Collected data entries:

-- ==== Sys2Proof/Laws/State.lean ====
section
/-!
SUPPORT. What each named update of the device leaves alone, one lemma per field and update, and what a read finds after a
write.
-/
namespace Sys2Proof.Machine.Hw

variable (h : Hw)

/-! #### wr -/
@[simp] theorem wr_shadow (k : Key) (v : Nat) : (h.wr k v).shadow = h.shadow := rfl
@[simp] theorem wr_mem (k : Key) (v : Nat) : (h.wr k v).mem = h.mem := rfl
@[simp] theorem wr_gal (k : Key) (v : Nat) : (h.wr k v).gal = h.gal := rfl
@[simp] theorem wr_sched (k : Key) (v : Nat) : (h.wr k v).sched = h.sched := rfl
@[simp] theorem wr_cores (k : Key) (v : Nat) : (h.wr k v).cores = h.cores := rfl
@[simp] theorem wr_clk (k : Key) (v : Nat) : (h.wr k v).clk = h.clk := rfl
@[simp] theorem wr_seam (k : Key) (v : Nat) : (h.wr k v).seam = h.seam := rfl
@[simp] theorem wr_dies (k : Key) (v : Nat) : (h.wr k v).dies = h.dies := rfl
@[simp] theorem wr_strata (k : Key) (v : Nat) : (h.wr k v).strata = h.strata := rfl
@[simp] theorem wr_assay (k : Key) (v : Nat) : (h.wr k v).assay = h.assay := rfl
@[simp] theorem wr_keys (k : Key) (v : Nat) : (h.wr k v).keys = h.keys := rfl
@[simp] theorem wr_ldr (k : Key) (v : Nat) : (h.wr k v).ldr = h.ldr := rfl
@[simp] theorem wr_pins (k : Key) (v : Nat) : (h.wr k v).pins = h.pins := rfl
@[simp] theorem wr_pcie (k : Key) (v : Nat) : (h.wr k v).pcie = h.pcie := rfl
@[simp] theorem wr_bortik (k : Key) (v : Nat) : (h.wr k v).bortik = h.bortik := rfl
@[simp] theorem wr_dram (k : Key) (v : Nat) : (h.wr k v).dram = h.dram := rfl
@[simp] theorem wr_rst (k : Key) (v : Nat) : (h.wr k v).rst = h.rst := rfl
@[simp] theorem wr_pwr (k : Key) (v : Nat) : (h.wr k v).pwr = h.pwr := rfl
@[simp] theorem wr_guest (k : Key) (v : Nat) : (h.wr k v).guest = h.guest := rfl
@[simp] theorem wr_debug (k : Key) (v : Nat) : (h.wr k v).dbg = h.dbg := rfl
@[simp] theorem wr_freeCtr (k : Key) (v : Nat) : (h.wr k v).freeCtr = h.freeCtr := rfl
@[simp] theorem wr_ecount (k : Key) (v : Nat) : (h.wr k v).ecount = h.ecount := rfl

/-! #### wrB -/
@[simp] theorem wrB_shadow (k : Key) (b : Bool) : (h.wrB k b).shadow = h.shadow := rfl
@[simp] theorem wrB_mem (k : Key) (b : Bool) : (h.wrB k b).mem = h.mem := rfl
@[simp] theorem wrB_gal (k : Key) (b : Bool) : (h.wrB k b).gal = h.gal := rfl
@[simp] theorem wrB_sched (k : Key) (b : Bool) : (h.wrB k b).sched = h.sched := rfl
@[simp] theorem wrB_cores (k : Key) (b : Bool) : (h.wrB k b).cores = h.cores := rfl
@[simp] theorem wrB_clk (k : Key) (b : Bool) : (h.wrB k b).clk = h.clk := rfl
@[simp] theorem wrB_seam (k : Key) (b : Bool) : (h.wrB k b).seam = h.seam := rfl
@[simp] theorem wrB_dies (k : Key) (b : Bool) : (h.wrB k b).dies = h.dies := rfl
@[simp] theorem wrB_strata (k : Key) (b : Bool) : (h.wrB k b).strata = h.strata := rfl
@[simp] theorem wrB_assay (k : Key) (b : Bool) : (h.wrB k b).assay = h.assay := rfl
@[simp] theorem wrB_keys (k : Key) (b : Bool) : (h.wrB k b).keys = h.keys := rfl
@[simp] theorem wrB_ldr (k : Key) (b : Bool) : (h.wrB k b).ldr = h.ldr := rfl
@[simp] theorem wrB_pins (k : Key) (b : Bool) : (h.wrB k b).pins = h.pins := rfl
@[simp] theorem wrB_pcie (k : Key) (b : Bool) : (h.wrB k b).pcie = h.pcie := rfl
@[simp] theorem wrB_bortik (k : Key) (b : Bool) : (h.wrB k b).bortik = h.bortik := rfl
@[simp] theorem wrB_dram (k : Key) (b : Bool) : (h.wrB k b).dram = h.dram := rfl
@[simp] theorem wrB_rst (k : Key) (b : Bool) : (h.wrB k b).rst = h.rst := rfl
@[simp] theorem wrB_pwr (k : Key) (b : Bool) : (h.wrB k b).pwr = h.pwr := rfl
@[simp] theorem wrB_guest (k : Key) (b : Bool) : (h.wrB k b).guest = h.guest := rfl
@[simp] theorem wrB_debug (k : Key) (b : Bool) : (h.wrB k b).dbg = h.dbg := rfl
@[simp] theorem wrB_freeCtr (k : Key) (b : Bool) : (h.wrB k b).freeCtr = h.freeCtr := rfl
@[simp] theorem wrB_ecount (k : Key) (b : Bool) : (h.wrB k b).ecount = h.ecount := rfl

/-! #### addSat -/
@[simp] theorem addSat_shadow (k : Key) (n : Nat) : (h.addSat k n).shadow = h.shadow := rfl
@[simp] theorem addSat_mem (k : Key) (n : Nat) : (h.addSat k n).mem = h.mem := rfl
@[simp] theorem addSat_gal (k : Key) (n : Nat) : (h.addSat k n).gal = h.gal := rfl
@[simp] theorem addSat_sched (k : Key) (n : Nat) : (h.addSat k n).sched = h.sched := rfl
@[simp] theorem addSat_cores (k : Key) (n : Nat) : (h.addSat k n).cores = h.cores := rfl
@[simp] theorem addSat_clk (k : Key) (n : Nat) : (h.addSat k n).clk = h.clk := rfl
@[simp] theorem addSat_seam (k : Key) (n : Nat) : (h.addSat k n).seam = h.seam := rfl
@[simp] theorem addSat_dies (k : Key) (n : Nat) : (h.addSat k n).dies = h.dies := rfl
@[simp] theorem addSat_strata (k : Key) (n : Nat) : (h.addSat k n).strata = h.strata := rfl
@[simp] theorem addSat_assay (k : Key) (n : Nat) : (h.addSat k n).assay = h.assay := rfl
@[simp] theorem addSat_keys (k : Key) (n : Nat) : (h.addSat k n).keys = h.keys := rfl
@[simp] theorem addSat_ldr (k : Key) (n : Nat) : (h.addSat k n).ldr = h.ldr := rfl
@[simp] theorem addSat_pins (k : Key) (n : Nat) : (h.addSat k n).pins = h.pins := rfl
@[simp] theorem addSat_pcie (k : Key) (n : Nat) : (h.addSat k n).pcie = h.pcie := rfl
@[simp] theorem addSat_bortik (k : Key) (n : Nat) : (h.addSat k n).bortik = h.bortik := rfl
@[simp] theorem addSat_dram (k : Key) (n : Nat) : (h.addSat k n).dram = h.dram := rfl
@[simp] theorem addSat_rst (k : Key) (n : Nat) : (h.addSat k n).rst = h.rst := rfl
@[simp] theorem addSat_pwr (k : Key) (n : Nat) : (h.addSat k n).pwr = h.pwr := rfl
@[simp] theorem addSat_guest (k : Key) (n : Nat) : (h.addSat k n).guest = h.guest := rfl
@[simp] theorem addSat_debug (k : Key) (n : Nat) : (h.addSat k n).dbg = h.dbg := rfl
@[simp] theorem addSat_freeCtr (k : Key) (n : Nat) : (h.addSat k n).freeCtr = h.freeCtr := rfl
@[simp] theorem addSat_ecount (k : Key) (n : Nat) : (h.addSat k n).ecount = h.ecount := rfl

EXERCISE BRIEF: This exercise requires all the entries to be written out again exactly.

OUTPUT FOR THIS EXERCISE:
-- ==== Sys2Proof/Laws/State.lean ====
section
/-!
SUPPORT. What each named update of the device leaves alone, one lemma per field and update, and what a read finds after a
write.
-/
namespace Sys2Proof.Machine.Hw

variable (h : Hw)

/-! #### wr -/
@[simp] theorem wr_shadow (k : Key) (v : Nat) : (h.wr k v).shadow = h.shadow := rfl
@[simp] theorem wr_mem (k : Key) (v : Nat) : (h.wr k v).mem = h.mem := rfl
@[simp] theorem wr_gal (k : Key) (v : Nat) : (h.wr k v).gal = h.gal := rfl
@[simp] theorem wr_sched (k : Key) (v : Nat) : (h.wr k v).sched = h.sched := rfl
@[simp] theorem wr_cores (k : Key) (v : Nat) : (h.wr k v).cores = h.cores := rfl
@[simp] theorem wr_clk (k : Key) (v : Nat) : (h.wr k v).clk = h.clk := rfl
@[simp] theorem wr_seam (k : Key) (v : Nat) : (h.wr k v).seam = h.seam := rfl
@[simp] theorem wr_dies (k : Key) (v : Nat) : (h.wr k v).dies = h.dies := rfl
@[simp] theorem wr_strata (k : Key) (v : Nat) : (h.wr k v).strata = h.strata := rfl
@[simp] theorem wr_assay (k : Key) (v : Nat) : (h.wr k v).assay = h.assay := rfl
@[simp] theorem wr_keys (k : Key) (v : Nat) : (h.wr k v).keys = h.keys := rfl
@[simp] theorem wr_ldr (k : Key) (v : Nat) : (h.wr k v).ldr = h.ldr := rfl
@[simp] theorem wr_pins (k : Key) (v : Nat) : (h.wr k v).pins = h.pins := rfl
@[simp] theorem wr_pcie (k : Key) (v : Nat) : (h.wr k v).pcie = h.pcie := rfl
@[simp] theorem wr_bortik (k : Key) (v : Nat) : (h.wr k v).bortik = h.bortik := rfl
@[simp] theorem wr_dram (k : Key) (v : Nat) : (h.wr k v).dram = h.dram := rfl
@[simp] theorem wr_rst (k : Key) (v : Nat) : (h.wr k v).rst = h.rst := rfl
@[simp] theorem wr_pwr (k : Key) (v : Nat) : (h.wr k v).pwr = h.pwr := rfl
@[simp] theorem wr_guest (k : Key) (v : Nat) : (h.wr k v).guest = h.guest := rfl
@[simp] theorem wr_debug (k : Key) (v : Nat) : (h.wr k v).dbg = h.dbg := rfl
@[simp] theorem wr_freeCtr (k : Key) (v : Nat) : (h.wr k v).freeCtr = h.freeCtr := rfl
@[simp] theorem wr_ecount (k : Key) (v : Nat) : (h.wr k v).ecount = h.ecount := rfl

/-! #### wrB -/
@[simp] theorem wrB_shadow (k : Key) (b : Bool) : (h.wrB k b).shadow = h.shadow := rfl
@[simp] theorem wrB_mem (k : Key) (b : Bool) : (h.wrB k b).mem = h.mem := rfl
@[simp] theorem wrB_gal (k : Key) (b : Bool) : (h.wrB k b).gal = h.gal := rfl
@[simp] theorem wrB_sched (k : Key) (b : Bool) : (h.wrB k b).sched = h.sched := rfl
@[simp] theorem wrB_cores (k : Key) (b : Bool) : (h.wrB k b).cores = h.cores := rfl
@[simp] theorem wrB_clk (k : Key) (b : Bool) : (h.wrB k b).clk = h.clk := rfl
@[simp] theorem wrB_seam (k : Key) (b : Bool) : (h.wrB k b).seam = h.seam := rfl
@[simp] theorem wrB_dies (k : Key) (b : Bool) : (h.wrB k b).dies = h.dies := rfl
@[simp] theorem wrB_strata (k : Key) (b : Bool) : (h.wrB k b).strata = h.strata := rfl
@[simp] theorem wrB_assay (k : Key) (b : Bool) : (h.wrB k b).assay = h.assay := rfl
@[simp] theorem wrB_keys (k : Key) (b : Bool) : (h.wrB k b).keys = h.keys := rfl
@[simp] theorem wrB_ldr (k : Key) (b : Bool) : (h.wrB k b).ldr = h.ldr := rfl
@[simp] theorem wrB_pins (k : Key) (b : Bool) : (h.wrB k b).pins = h.pins := rfl
@[simp] theorem wrB_pcie (k : Key) (b : Bool) : (h.wrB k b).pcie = h.pcie := rfl
@[simp] theorem wrB_bortik (k : Key) (b : Bool) : (h.wrB k b).bortik = h.bortik := rfl
@[simp] theorem wrB_dram (k : Key) (b : Bool) : (h.wrB k b).dram = h.dram := rfl
@[simp] theorem wrB_rst (k : Key) (b : Bool) : (h.wrB k b).rst = h.rst := rfl
@[simp] theorem wrB_pwr (k : Key) (b : Bool) : (h.wrB k b).pwr = h.pwr := rfl
@[simp] theorem wrB_guest (k : Key) (b : Bool) : (h.wrB k b).guest = h.guest := rfl
@[simp] theorem wrB_debug (k : Key) (b : Bool) : (h.wrB k b).dbg = h.dbg := rfl
@[simp] theorem wrB_freeCtr (k : Key) (b : Bool) : (h.wrB k b).freeCtr = h.freeCtr := rfl
@[simp] theorem wrB_ecount (k : Key) (b : Bool) : (h.wrB k b).ecount = h.ecount := rfl

/-! #### addSat -/
@[simp] theorem addSat_shadow (k : Key) (n : Nat) : (h.addSat k n).shadow = h.shadow := rfl
@[simp] theorem addSat_mem (k : Key) (n : Nat) : (h.addSat k n).mem = h.mem := rfl
@[simp] theorem addSat_gal (k : Key) (n : Nat) : (h.addSat k n).gal = h.gal := rfl
@[simp] theorem addSat_sched (k : Key) (n : Nat) : (h.addSat k n).sched = h.sched := rfl
@[simp] theorem addSat_cores (k : Key) (n : Nat) : (h.addSat k n).cores = h.cores := rfl
@[simp] theorem addSat_clk (k : Key) (n : Nat) : (h.addSat k n).clk = h.clk := rfl
@[simp] theorem addSat_seam (k : Key) (n : Nat) : (h.addSat k n).seam = h.seam := rfl
@[simp] theorem addSat_dies (k : Key) (n : Nat) : (h.addSat k n).dies = h.dies := rfl
@[simp] theorem addSat_strata (k : Key) (n : Nat) : (h.addSat k n).strata = h.strata := rfl
@[simp] theorem addSat_assay (k : Key) (n : Nat) : (h.addSat k n).assay = h.assay := rfl
@[simp] theorem addSat_keys (k : Key) (n : Nat) : (h.addSat k n).keys = h.keys := rfl
@[simp] theorem addSat_ldr (k : Key) (n : Nat) : (h.addSat k n).ldr = h.ldr := rfl
@[simp] theorem addSat_pins (k : Key) (n : Nat) : (h.addSat k n).pins = h.pins := rfl
@[simp] theorem addSat_pcie (k : Key) (n : Nat) : (h.addSat k n).pcie = h.pcie := rfl
@[simp] theorem addSat_bortik (k : Key) (n : Nat) : (h.addSat k n).bortik = h.bortik := rfl
@[simp] theorem addSat_dram (k : Key) (n : Nat) : (h.addSat k n).dram = h.dram := rfl
@[simp] theorem addSat_rst (k : Key) (n : Nat) : (h.addSat k n).rst = h.rst := rfl
@[simp] theorem addSat_pwr (k : Key) (n : Nat) : (h.addSat k n).pwr = h.pwr := rfl
@[simp] theorem addSat_guest (k : Key) (n : Nat) : (h.addSat k n).guest = h.guest := rfl
@[simp] theorem addSat_debug (k : Key) (n : Nat) : (h.addSat k n).dbg = h.dbg := rfl
@[simp] theorem addSat_freeCtr (k : Key) (n : Nat) : (h.addSat k n).freeCtr = h.freeCtr := rfl
@[simp] theorem addSat_ecount (k : Key) (n : Nat) : (h.addSat k n).ecount = h.ecount := rfl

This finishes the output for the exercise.